The divorce is finally through – Tiger Woods will tee it up as a single man on Thursday for the first time since the Amex Championship in 2004. That week, in Cork Harbour, Ireland, Woods finished ninth. Then such a result was regarded as something of a setback. At The Barclays this week it would be considered a turnaround.

And perhaps that is what the Ridgewood Country Club in New Jersey will witness, now that the line has been drawn and the pretending can stop. But then, that hope must be classed among the hopelessly forlorn. The Woods inquisition - which has seemed to have lasted the full four months since his return from his self-enforced exile – is bound to gain a fresh fervour.

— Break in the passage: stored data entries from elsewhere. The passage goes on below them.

/-- Settles O25: the renewal, then the descriptor that fits in the room the entry has, then the count. -/
theorem rejoinRenewsAndReplaces : Obligations.RejoinRenewsAndReplaces := by
  unfold Obligations.RejoinRenewsAndReplaces
  intro s identity cls preferred d c p a i renewed seconds revived t e fit granted number preference notRefused found same renews
  have rejoins : serveClaim s.expiry.time t identity cls preferred d = serveRejoin s.expiry.time t i a d :=
    (serveClaim_of_lookup number preference notRefused found).trans (serveHeldClaim_of_rejoin renews same)
  have room : renewed.fitReplacement i d = fit := fitReplacement_renewed renews
  refine ⟨fun noFit => ?_, fun bytes cut fits => ?_⟩
  · exact exec_of_answers rfl granted (rejoins.trans (serveRejoin_of_noFit renews (room.trans noFit)))
  · have serves := rejoins.trans (serveRejoin_of_fit renews (room.trans fits))
    simp only [Table.countRenewal, renewCount_replaced renews] at serves
    exact exec_of_answers rfl granted serves

end Sys2Proof.Proofs.Claims

/-! PROOFS. ACCEPT (R91 to R93), RENEW (R127, R128) and RELEASE (R130, R131). -/

namespace Sys2Proof.Proofs.MemberRequests

open Sys2Proof.Machine
open Sys2Proof.Proofs.PendingClaims (exec_of_answers)
open Sys2Proof.Proofs.MemberLookups (leaseSeconds_of_deadline_some)

/-! ### ACCEPT (R91 to R93) -/

section Accept

variable {now : Time} {t : Table} {identity : Identity} {address token : Byte} {i : EntryIx} {a : Addr}

theorem serveAccept_of_unknown (unknown : t.lookup identity = none) :
    serveAccept now t identity address token = (.notFound, t) := by
  simp only [serveAccept, unknown]

variable (found : t.lookup identity = some i)

include found

theorem serveAccept_of_state (other : (∃ j, (t.entry i).life = .awaiting j) ∨ (t.entry i).life.state = .unverified ∨
    (t.entry i).life.state = .lapsed) :
    serveAccept now t identity address token = (.mismatchState (t.entry i).life.state, t) := by
  cases life : (t.entry i).life with
  | awaiting _ | unverified _ _ _ | lapsed _ _ _ => simp only [serveAccept, found, life]
  | vacant | offered _ _ _ _ | bound _ _ _ => simp [life, EntryLife.state] at other

theorem serveAccept_of_address (at_ : (t.entry i).life.address = some a)
    (state : (t.entry i).life.state = .offered ∨ (t.entry i).life.state = .bound) (other : address ≠ addrByte a) :
    serveAccept now t identity address token = (.mismatchAddress (addrByte a), t) := by
  cases life : (t.entry i).life with
  | offered _ b _ _ | bound b _ _ =>
    rw [life] at at_
    cases at_
    simp only [serveAccept, found, life, if_pos other]
  | vacant | awaiting _ | unverified _ _ _ | lapsed _ _ _ => simp [life, EntryLife.state] at state

theorem serveAccept_of_token (at_ : (t.entry i).life.address = some a)
    (state : (t.entry i).life.state = .offered ∨ (t.entry i).life.state = .bound) (same : address = addrByte a)
    (other : token ≠ (t.entry i).generation) :
    serveAccept now t identity address token = (.mismatchToken, t) := by
  cases life : (t.entry i).life with
  | offered _ b _ _ | bound b _ _ =>
    rw [life] at at_
    cases at_
    simp only [serveAccept, found, life, if_neg (not_not_intro same), if_pos other]
  | vacant | awaiting _ | unverified _ _ _ | lapsed _ _ _ => simp [life, EntryLife.state] at state

theorem serveAccept_of_bound {lease : Half} {old : Option Time} (life : (t.entry i).life = .bound a lease old)
    (same : address = addrByte a) (right : token = (t.entry i).generation) :
    serveAccept now t identity address token = (.ok ([addrByte a] ++ halfBytes (t.leaseSeconds now i)), t) := by
  simp only [serveAccept, found, life, if_neg (not_not_intro same), if_neg (not_not_intro right)]

theorem serveAccept_of_offered {j : SlotIx} {lease : Half} {old : Time} (life : (t.entry i).life = .offered j a lease old)
    (same : address = addrByte a) (right : token = (t.entry i).generation) :
    serveAccept now t identity address token =
      (.ok ([addrByte a] ++ halfBytes ((acceptOffer now t i j a lease).leaseSeconds now i)), acceptOffer now t i j a lease) := by
  simp only [serveAccept, found, life, if_neg (not_not_intro same), if_neg (not_not_intro right)]

end Accept

/-- An entry with a lease started has the lease's time left. -/
theorem leaseSeconds_of_entries {u t : Table} {i : EntryIx} {e : Entry} {a : Addr} {lease : Half} {deadline now : Time}
    (entries : u.entries = (t.withLease i e a lease deadline).entries) :
    u.leaseSeconds now i = remainingSeconds now deadline := by
  have life : (u.entry i).life.deadline = some deadline := by
    simp only [Table.entry, entries, Table.withLease, Table.get_set, if_true]
    rfl
  exact leaseSeconds_of_deadline_some life

/-- Settles O26: the entry's state, then the address, then the token; an offer accepted starts the lease and frees the slot. -/
theorem acceptBindsTheOffer : Obligations.AcceptBindsTheOffer := by
  unfold Obligations.AcceptBindsTheOffer
  intro s identity address token t now answered granted
  refine ⟨fun unknown => exec_of_answers rfl granted (serveAccept_of_unknown unknown), fun i found =>
    ⟨fun other => ?_, fun a at_ state => ⟨fun other => ?_, fun same other => ?_⟩, fun a lease old life same right => ?_,
      fun j a lease old life same right => ?_⟩⟩
  · exact exec_of_answers rfl granted (serveAccept_of_state found other)
  · exact exec_of_answers rfl granted (serveAccept_of_address found at_ state other)
  · exact exec_of_answers rfl granted (serveAccept_of_token found at_ state same other)
  · exact exec_of_answers rfl granted (serveAccept_of_bound found life same right)
  · have serves := serveAccept_of_offered (now := s.expiry.time) found life same right
    rw [leaseSeconds_of_entries (u := acceptOffer s.expiry.time s.table i j a lease) rfl] at serves
    exact exec_of_answers rfl granted serves

/-! ### RENEW (R127, R128) -/

section Renew

variable {now : Time} {t : Table} {identity : Identity} {address : Byte} {i : EntryIx} {a : Addr} {lease : Half}

theorem addrOf_ne_none (inside : address.toNat ≤ 0x7F) : ¬ addrOf address = none := by
  rw [addrOf_of_eq (a := ⟨address.toNat, Nat.lt_succ_of_le inside⟩) rfl]
  exact nofun

theorem serveRenew_of_outside (outside : 0x7F < address.toNat) :
    serveRenew now t identity address = (.badRequest .argument, t) := if_pos (addrOf_of_lt outside)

This week, if he consents to appear before the media, he will face the questions of how he intends to rebuild his life. Expect to hear the phrase "each day I'll just try to become a better father and a better person" on more than one occasion. The golf fanatics will roll their eyes. All they'll want to know is what it will take to become the world's best golfer once again.

But the two will be linked, even if a halo never has been a vital part of a professional's apparel. To understand how the split at home has affected his game one only needs to look at the time around the Open Championship. Six weeks ago, everyone was wondering why he felt forced to return to Orlando from the JP McManus Invitational in Limerick for a four-day spell, before flying back over to Scotland. "To see my kids," he said. Woods neglected to explain he was also attending a four-hour parenting course as part of the divorce agreement.

With all this going on in the background, his tie for 23rd at St Andrews is put in its perspective. His friends were not so secretive about the debilitating effect of the negotiations concerning not only the astronomical sums involved but also the complexities of access to his two children. They saw the experts speculating how Woods could have fallen so far and a few were keen to explain the simple factor pushing him.

"There's nothing wrong with his swing," said David Feherty, the Ulster pro turned TV pundit. "There's nothing wrong with anything except the head full of slamming doors that you have when you go through a divorce. Golf is not a reaction sport. There's a lot of time for your mind to wander and anytime you get children involved it's a rough time in your life."

Woods, himself, has admitted that he has simply not had the required spells on the range. He also said it was right he never returned to his old exhaustive drills as he makes the windows to spend time with his son and daughter. At least he does not have to spend so long in the company of lawyers any more – and we can only guesstimate the hours he has expended with the attorneys.

Woods should at last be able to reintroduce the structure into his schedule. And if there was one thing this perfectionist always did crave - away from the anarchy of his vice, of course - was the structure. Both in the guarding of his secrecy and the meticulousness of his preparation.

But how long will it take, when will the predicted calming of the waters see him buoyant again? Well, the rest of this season depends on this very week as if he bombs out of this first play-off event then that could effectively be that. Certainly from the dollar-spinning FedEx Cup which may just assume more importance in his finances – and probably from the Ryder Cup. Maybe Woods could do without the biennial spectacular, with the players' wives performing their irrelevant but unignorable roles.

Maybe he could do without having to stroll up the red carpet being chaperoned by the well-meaning partner of a team-mate. Tiger could probably do with walking alone again.